We shall now proceed to the next step in the geologically recent history of earth-crust movements in the Hudson-Champlain-St. Lawrence Valley region by asserting that, since the Ice Age, the land was actually notably lower than at present. In fact, the land was enough lower to allow tidewater to extend up the St. Lawrence Valley into the Ontario basin, and all through the Champlain-Hudson Valley. Many beaches, bars, and delta deposits formed in these arms of the sea are still plainly preserved, in some cases with shells and bones of marine animals in them, now hundreds of feet above sea level. These marine deposits are highest above sea level in the northern portion of the Champlain Valley, where they lie at an altitude of 700 feet or more and their altitude steadily diminishes southward to about 300 to 400 feet in the general vicinity of Albany, and to near sea level in the general vicinity of New York City. Obviously, then, the land stood lower during part or all of the interval of not more than a few tens of thousands of years since the Ice Age than at present. This leads us to the third important conclusion regarding earth movements in this region, namely, that still later the land has undergone a differential uplift, the rate having steadily increased toward the north where the total uplift is many hundreds of feet. We have discussed this region somewhat in detail because the principles of slow up and down movements of the earth’s crust are there so plainly recorded.
Among many other regions where earth movements similar to those above described have taken place, brief mention may be made of Norway. The great fjords of Norway were, just before the Ice Age, stream-cut valleys which were then more or less modified by glacial erosion, and after the Ice Age the rivers in them were drowned due to land subsidence. The kind of evidence is like that above given for the lower Hudson River. Since the subsidence there has been partial reelevation, as proved by the fact that along the sides of the larger fjords marine terraces and beaches may be traced with gradually increasing altitude for many miles (150 or more) back into the country where they are hundreds of feet above tidewater.
Scandinavia is of still further special interest because very appreciable earth movements have there come under human observation. Marks carefully placed along the shores of Sweden by the government have proved that during the last 150 years the southern end of the country has actually subsided several feet, while from Stockholm north the land has risen in increasing amount, reaching a maximum of seven or eight feet. In southern Sweden, at Malmo, a certain street now at times becomes covered by wind-driven high water, and during excavations made some years ago an older street eight feet below the present one was found.

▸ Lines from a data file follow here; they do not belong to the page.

/-- The commands of the block: one constructor for each row of the opcode table, in its order. -/
inductive Instr
  /-- COLD_BOOT (R65) -/
  | coldBoot (cutsHigh : Bool)
  /-- STRAP_LATCH (R33) -/
  | strapLatch (x : StrapSamples)
  /-- RESISTOR_CODE_READ (R41) -/
  | resistorCodeRead (x : CodeReads)
  /-- PG_GOOD (R58) -/
  | pgGood (line : PgLine)
  /-- PMIC_HANDSHAKE_TIMEOUT (R59) -/
  | pmicHandshakeTimeout
  /-- PMIC_RETRY (R59) -/
  | pmicRetry
  /-- DOMAIN_SWITCH_ON (R61) -/
  | domainSwitchOn (d : Nat)
  /-- DOMAIN_SWITCH_TIMEOUT (R61) -/
  | domainSwitchTimeout (d : Nat)
  /-- STARTUP_SELF_TEST (R478) -/
  | startupSelfTest (x : SelfTestIn)
  /-- LPDDR5_INIT_COMPLETE (R65) -/
  | lpddr5InitComplete (x : DdrInit)
  /-- IMAGE_SELECT (R401) -/
  | imageSelect (a : Option SlotImage) (b : Option SlotImage)
  /-- ROUND_ZERO (R65) -/
  | roundZero (t : Ns) (x : ZeroIn)
  /-- CHECKPOINT_LOAD (R266) -/
  | checkpointLoad
  /-- WARM_RESUME (R68) -/
  | warmResume (cutsHigh : Bool) (t : Ns)
  /-- BOOT_SUPPLY_LOSS (R500) -/
  | bootSupplyLoss
  /-- TAP_PRESENT (R53) -/
  | tapPresent (tap : TapId)
  /-- TAP_ABSENT (R57) -/
  | tapAbsent (tap : TapId)
  /-- TAP_OVERVOLTAGE (R54) -/
  | tapOvervoltage (tap : TapId)
  /-- TAP_OVERVOLTAGE_END (R54) -/
  | tapOvervoltageEnd (tap : TapId)
  /-- TAP_REVERSE_CURRENT (R54) -/
  | tapReverseCurrent (tap : TapId)
  /-- SHARING_RUN_COMPLETE (R55) -/
  | sharingRunComplete (deviates : Bool)
  /-- RAIL_LOSS (R62) -/
  | railLoss (line : PgLine) (t : Ns)
  /-- PG2_LOSS (R63) -/
  | pg2Loss
  /-- PG2_RETURN (R63) -/
  | pg2Return
  /-- SUPPLY_LOSS_TRIGGER (R71) -/
  | supplyLossTrigger (t : Ns)
  /-- GRACE_END (R71) -/
  | graceEnd (t : Ns)
  /-- FREEZE (R71) -/
  | freeze (t : Ns)
  /-- SEAL_COMPLETE (R411) -/
  | sealComplete (t : Ns)
  /-- SUPPLY_RETURN (R72) -/
  | supplyReturn (t : Ns)
  /-- ABORT_DAMPING_END (R73) -/
  | abortDampingEnd
  /-- AON_LOST (R67) -/
  | aonLost
  /-- PARK_CRITERION (R75) -/
  | parkCriterion (fusesOk : Bool) (t : Ns)
  /-- WAKE_CAUSE (R77) -/
  | wakeCause (cause : WakeCause) (t : Ns)
  /-- PARK_TIMER (R78) -/
  | parkTimer (t : Ns)
  /-- PARK_CHECK_END (R78) -/
  | parkCheckEnd (t : Ns)
  /-- SHIP_CRITERION (R79) -/
  | shipCriterion (t : Ns)
  /-- SHIP_EXIT (R80) -/
  | shipExit (t : Ns)
  /-- PACE_EDGE (R82) -/
  | paceEdge (x : PaceChange)
  /-- PACE_LOSS (R93) -/
  | paceLoss (t : Ns)
  /-- HOLDOVER_END (R93) -/
  | holdoverEnd
  /-- SNAP_SEND (R111) -/
  | snapSend
  /-- ROUND_START (R98) -/
  | roundStart (x : RoundIn)
  /-- STITCH_START (R90) -/
  | stitchStart (x : StitchIn)
  /-- MAINT_CHANGE (R37) -/
  | maintChange
  /-- STRAP_RESAMPLE (R36) -/
  | strapResample (x : StrapLevels)
  /-- CODE_REREAD (R43) -/
  | codeReread (i : Nat) (sum : Nat)
  /-- TOKEN_SEND (R116) -/
  | tokenSend
  /-- READ_RECEIVED (R118) -/
  | readReceived (x : ReadRx)
  /-- COMMAND_RETRIES_SPENT (R131) -/
  | commandRetriesSpent (node : NodeId)
  /-- COMMAND_RESEND (R131) -/
  | commandResend (node : NodeId)
  /-- NODE_LOST (R135) -/
  | nodeLost (node : NodeId)
  /-- RING_REVERSAL (R126) -/
  | ringReversal (ring : Nat)
  /-- REVERSAL_END (R126) -/
  | reversalEnd (ring : Nat)
  /-- VIOLATION_WINDOW_END (R134) -/
  | violationWindowEnd
  /-- IDENT_RESPONSE (R146) -/
  | identResponse (x : ThreadRx)
  /-- IDENT_TIMEOUT (R146) -/
  | identTimeout (node : NodeId)
  /-- ECHO (R149) -/
  | echo (x : EchoTx)
  /-- ECHO_REPLY (R149) -/
  | echoReply (x : ThreadRx)
  /-- ECHO_TIMEOUT (R149) -/
  | echoTimeout (ring : Nat) (t : Ns)
  /-- LINK_TEST_START (R152) -/
  | linkTestStart (ring : Nat) (kind : TestKind)
  /-- BERT (R152) -/
  | bert (ring : Nat)
  /-- PRBS31_START (R152) -/
  | prbs31Start (ring : Nat) (e : RingEnd)
  /-- PRBS31_END (R152) -/
  | prbs31End (x : PrbsEnd)
  /-- BERT_REPORT (R154) -/
  | bertReport (x : ThreadRx)
  /-- INSTALLATION_TEST (R155) -/
  | installationTest
  /-- PERIODIC_TEST_DUE (R156) -/
  | periodicTestDue
  /-- PERIODIC_TEST_OVERDUE (R156) -/
  | periodicTestOverdue
  /-- MAINTENANCE_RETEST (R161) -/
  | maintenanceRetest
  /-- SHUNT_SAMPLE (R170) -/
  | shuntSample (x : ShuntSample)
  /-- SHUNT_RANGE_SENSOR (R174) -/
  | shuntRangeSensor (shunt : ShuntId) (t : Ns)
  /-- SENT_FRAME (R177) -/
  | sentFrame (x : SentFrame)
  /-- SENT_ID_TIMEOUT (R177) -/
  | sentIdTimeout (t : Ns)
  /-- SENT_LOSS (R178) -/
  | sentLoss (t : Ns)
  /-- SB_SNAP_BLANK (R184) -/
  | sbSnapBlank
  /-- SB_RESTORE (R184) -/
  | sbRestore
  /-- PACK_CHECKS (R311) -/
  | packChecks (t : Ns)
  /-- CLASSICAL_UPDATE (R191) -/
  | classicalUpdate
  /-- BASTING_FORMED (R204) -/
  | bastingFormed (cell : CellId)
  /-- TACK_OVERDUE (R213) -/
  | tackOverdue
  /-- PAIR_RECORD_WRITE (R190) -/
  | pairRecordWrite
  /-- STATE_BLOCK_FETCH (R248) -/
  | stateBlockFetch (cell : CellId)
  /-- LEARNED_RESULT_WRITTEN (R225) -/
  | learnedResultWritten (cell : CellId) (t : Ns)
  /-- OPEN_LOOP_LIMIT (R228) -/
  | openLoopLimit (cell : CellId)
  /-- WARMUP_END (R228) -/
  | warmupEnd (cell : CellId)
  /-- REPLAY_STEP (R256) -/
  | replayStep (t : Ns)
  /-- REPLAY_COMPARE (R257) -/
  | replayCompare
  /-- REPLAY_ABORT (R256) -/
  | replayAbort
  /-- REPLAY_PERIOD_END (R255) -/
  | replayPeriodEnd
  /-- STEP_ABANDON (R260) -/
  | stepAbandon (cell : CellId)
  /-- CELL_RESTORE (R261) -/
  | cellRestore (cell : CellId)
  /-- LPDDR5_ECC_ERROR (R262) -/
  | lpddr5EccError (correctable : Bool) (region : MemRegion)
  /-- BOBBIN_ECC_ERROR (R263) -/
  | bobbinEccError (correctable : Bool) (matchesMemory : Bool) (region : MemRegion)
  /-- TCM_ECC_ERROR (R455) -/
  | tcmEccError (x : TcmError)
  /-- ECC_WINDOW_END (R263) -/
  | eccWindowEnd
  /-- SCRUB_PASS (R264) -/
  | scrubPass
  /-- SCRUB_OVERDUE (R264) -/
  | scrubOverdue
  /-- ARBITRATION_REVOKE (R265) -/
  | arbitrationRevoke (holder : Requester)
  /-- PORT_UNFENCE (R265) -/
  | portUnfence (holder : Requester)
  /-- REFRESH_RATE_READ (R491) -/
  | refreshRateRead (multiplier : Rat)
  /-- CYCLE_START (R271) -/
  | cycleStart
  /-- SHADOW_STEP (R274) -/
  | shadowStep (cell : CellId) (t : Ns)
  /-- WARM_PHASE_END (R272) -/
  | warmPhaseEnd
  /-- SHADOW_UPDATE (R278) -/
  | shadowUpdate
  /-- EPOCH_END (R272) -/
  | epochEnd
  /-- FIT_DECISION (R282) -/
  | fitDecision
  /-- ADAPTER_COPY (R283) -/
  | adapterCopy
  /-- PROMOTION (R283) -/
  | promotion
  /-- SHED_LOWER (R288) -/
  | shedLower (t : Ns)
  /-- CHECKPOINT_TRIGGER (R286) -/
  | checkpointTrigger (cause : CkptCause)
  /-- CHECKPOINT_STAGED (R285) -/
  | checkpointStaged
  /-- CHECKPOINT_WRITE (R417) -/
  | checkpointWrite (ok : Bool)
  /-- NOR_BUS_REVOKE (R26) -/
  | norBusRevoke
  /-- SEAM_DECISION (R295) -/
  | seamDecision (cell : CellId)
  /-- SEAM_DEADLINE (R20) -/
  | seamDeadline
  /-- PUBLICATION (R306) -/
  | publication (summaryBegan : Bool) (faultBegan : Bool)
  /-- ROUND (R438) -/
  | roundPage (t : Ns)
  /-- ROUND_PAGE_DROP (R438) -/
  | roundPageDrop
  /-- SEAM_WINDOW_END (R307) -/
  | seamWindowEnd
  /-- CAP_LATCH (R319) -/
  | capLatch (capsBegan : Bool) (burstBegan : Bool) (t : Ns)
  /-- CAP_LATCH_MISSING (R458) -/
  | capLatchMissing
  /-- COMPARATOR_EVENT (R321) -/
  | comparatorEvent (x : CompEvent)
  /-- CELL_LIMIT_FLAG (R322) -/
  | cellLimitFlag (x : ThreadRx)
  /-- FAST_PATH_RELEASE (R325) -/
  | fastPathRelease (e : FastEvent) (t : Ns)
  /-- PIN_READBACK_MISMATCH (R328) -/
  | pinReadbackMismatch (pin : FastPin)
  /-- STORE_ABSENT (R333) -/
  | storeAbsent
  /-- STORE_PRESENT (R333) -/
  | storePresent
  /-- VMAIN_FAIL (R340) -/
  | vmainFail (x : PathSense)
  /-- RESERVE_PRECHARGE (R340) -/
  | reservePrecharge (otherHigh : Bool) (t : Ns)
  /-- STABLE_REACHED (R337) -/
  | stableReached (x : PathSense)
  /-- PATH_DWELL_END (R341) -/
  | pathDwellEnd (x : PathSense)
  /-- RAMP_COMPLETE (R344) -/
  | rampComplete (x : PathSense)
  /-- SHORT_DETECTED (R345) -/
  | shortDetected (t : Ns)
  /-- COOL_END (R346) -/
  | coolEnd (x : PathSense)
  /-- SHORT_COUNT_RESET (R346) -/
  | shortCountReset (t : Ns)
  /-- LATCHED_EXIT (R346) -/
  | latchedExit (t : Ns)
  /-- FLOOR (R337) -/
  | floor (src : FloorSource) (x : PathSense)
  /-- DAMPING_END (R342) -/
  | dampingEnd (t : Ns)
  /-- GATE_INTERLOCK_TIMEOUT (R343) -/
  | gateInterlockTimeout (t : Ns)
  /-- GATE_MONITOR_FAULT (R343) -/
  | gateMonitorFault (pair : Pair) (t : Ns)
  /-- BREQ_EDGE (R355) -/
  | breqEdge (line : Nat) (t : Ns)
  /-- BURST_RELEASE (R353) -/
  | burstRelease (line : Nat) (t : Ns)
  /-- BURST_DURATION_END (R358) -/
  | burstDurationEnd (line : Nat) (t : Ns)
  /-- BGNT_ANSWER (R354) -/
  | bgntAnswer (t : Ns)
  /-- BEAT_SEND (R365) -/
  | beatSend (t : Ns)
  /-- BEAT_RECEIVED (R443) -/
  | beatReceived (x : PeerRx)
  /-- CLAIM_RECEIVED (R444) -/
  | claimReceived (x : PeerRx)
  /-- YIELD_RECEIVED (R444) -/
  | yieldReceived (x : PeerRx)
  /-- MIRROR_RECEIVED (R445) -/
  | mirrorReceived (x : PeerRx)
  /-- PEER_WINDOW_END (R366) -/
  | peerWindowEnd
  /-- UNALIGNED (R370) -/
  | unaligned
  /-- PROVISIONAL_CLAIM (R372) -/
  | provisionalClaim
  /-- LISTEN_TIMEOUT (R372) -/
  | listenTimeout
  /-- ELECTION (R373) -/
  | election
  /-- YIELD_SEND (R375) -/
  | yieldSend
  /-- ACCEPT_CLAIM (R375) -/
  | acceptClaim
  /-- OWNER_JUDGE (R377) -/
  | ownerJudge
  /-- TRIP_DISAGREE (R377) -/
  | tripDisagree (t : Ns)
  /-- CUT_IN (R30) -/
  | cutIn (t : Ns)
  /-- FORCED_CLAIM (R380) -/
  | forcedClaim
  /-- FORCED_TAKEOVER_DRIVE (R380) -/
  | forcedTakeoverDrive (t : Ns)
  /-- OWNER_SELF_CHECK (R387) -/
  | ownerSelfCheck (passed : Bool)
  /-- CAN_TX_COMPLETE (R429) -/
  | canTxComplete (channel : CanChannel) (second : Bool) (active : Bool) (t : Ns)
  /-- CAN_ERROR_PASSIVE (R429) -/
  | canErrorPassive (channel : CanChannel)
  /-- CAN_BUS_OFF (R429) -/
  | canBusOff (channel : CanChannel)
  /-- CAN_BUS_OFF_RECOVERY (R429) -/
  | canBusOffRecovery (channel : CanChannel)
  /-- CAN_FRAME_RECEIVED (R6) -/
  | canFrameReceived (channel : CanChannel) (frame : List Byte)
  /-- SGMII_RX_DISCARD (R6) -/
  | sgmiiRxDiscard (frame : List Byte)
  /-- SGMII_LINK_CHANGE (R436) -/
  | sgmiiLinkChange (up : Bool)
  /-- PHY_RESET_RELEASE (R436) -/
  | phyResetRelease
  /-- PIN_KEEPER_EXPIRY (R454) -/
  | pinKeeperExpiry
  /-- FAST_CLOCK_LOSS (R457) -/
  | fastClockLoss (t : Ns)
  /-- CRYSTAL_FAIL (R455) -/
  | crystalFail
  /-- LOCKSTEP_MISMATCH (R456) -/
  | lockstepMismatch (pair : CorePair)
  /-- HEARTBEAT_MISS (R27) -/
  | heartbeatMiss (pair : CorePair)
  /-- DIE_OVERTEMP (R459) -/
  | dieOvertemp
  /-- BYPASS (R469) -/
  | bypass
  /-- IDCODE (R469) -/
  | idcode
  /-- SAMPLE_PRELOAD (R470) -/
  | samplePreload (pins : Nat) (scan : Nat)
  /-- EXTEST (R470) -/
  | extest (scan : Nat)
  /-- CLAMP (R470) -/
  | clamp
  /-- HIGHZ (R470) -/
  | highz
  /-- EXTEST_PULSE (R470) -/
  | extestPulse (scan : Nat)
  /-- EXTEST_TRAIN (R470) -/
  | extestTrain (scan : Nat)
  /-- LB_RESULT (R476) -/
  | lbResult
  /-- BIST_RESULT (R477) -/
  | bistResult
  /-- KEY_PROG (R471) -/
  | keyProg (item : KeyItem)
  /-- FUSE_READ (R471) -/
  | fuseRead (item : FuseItem)
  /-- LC_ADVANCE (R466) -/
  | lcAdvance (readBack : Bool)
  /-- AUTH (R468) -/
  | auth (x : AuthIn)
  /-- RETURN_HOLD_END (R468) -/
  | returnHoldEnd
  /-- LOOPBACK_PHASE (R474) -/
  | loopbackPhase (runs : List LbRun)
  /-- PRODUCTION_BIST (R477) -/
  | productionBist (result : BitVec 128) (allRun : Bool) (passed : Bool)
  /-- PACE_PLL_FAIL (R102) -/
  | pacePllFail
  /-- SNAP_RECEIVED (R145) -/
  | snapReceived (x : ThreadRx)
  /-- SHIP_N_HIGH (R79) -/
  | shipNHigh
  /-- GOOD_CHANGE (R341) -/
  | goodChange (good : Bool) (t : Ns)
  /-- MAIN_PRECHARGE (R341) -/
  | mainPrecharge (otherHigh : Bool) (t : Ns)
  deriving DecidableEq, Repr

A theory which appears to be in perfect harmony with the facts to account for the subsidence and partial reelevation of central eastern North America and Scandinavia since the beginning of the Ice Age is that the great weight of ice during the Ice Age pressed the land down, and that since the removal of the ice there has been an appreciable tendency for the land to spring back.
Certain crustal movements which have occurred about the Bay of Naples are of very special interest because actual human history dates can be placed upon them. Most remarkable are the records in connection with the temple of Jupiter Serapis which was built near the shore before the Christian era. The land sank about five feet and a new pavement had to be constructed; then, by the middle of the third century AD, the temple rose to well above sea level. By about the ninth century the land had subsided fully thirty feet, so that marble columns of the temple were bored full of holes as high as twenty-one feet above their bases by marine-shelled animals, species of which still live in the bay. Then a slow uplift of twenty-three feet began, bringing the bases of the columns two feet above sea level by 1749. Since that time a slight sinking has taken place and this seems to be still going on. Three of the marble columns with the borings still stand in upright position.
While the movements just described were taking place, the island of Capri, twenty miles across the Bay of Naples, has slowly sunk to an amount estimated at thirty or forty feet as proved by evidence from the famous Blue Grotto. About the beginning of the Christian era a large ancient wave-cut cave, part of which is now called the Blue Grotto, had its floor above sea level, and it was used by certain Romans as a cool place to retire to from the heat. In order to obtain better light an opening was cut through its upper portion. The land has sunk so much that at the present time even part of the artificial opening (through which tourists pass) is now under water.
By way of illustrating remarkable contrasts in direction of crustal movements on very considerable scales in a given region, we shall briefly mention some facts regarding part of the coast of southern California and the neighboring islands of Santa Catalina and San Clemente, respectively twenty-five and fifty miles offshore. Those movements were not, however, checked up by human history records. The mainland at San Pedro has clearly risen 1,240 feet, as proved by the presence of unusually perfect coast terraces (so-called “raised beaches”), while San Clemente has risen 1,500 feet as proved by the raised beaches into which deep, youthful V-shaped stream-cut valleys have been sunk, and a shore line characteristic of recent notable uplift. It is a remarkable fact that at the same time the intervening island (Santa Catalina) has notably sunk, as proved by the nature of its shore line, and the distinctly more mature character of its topography.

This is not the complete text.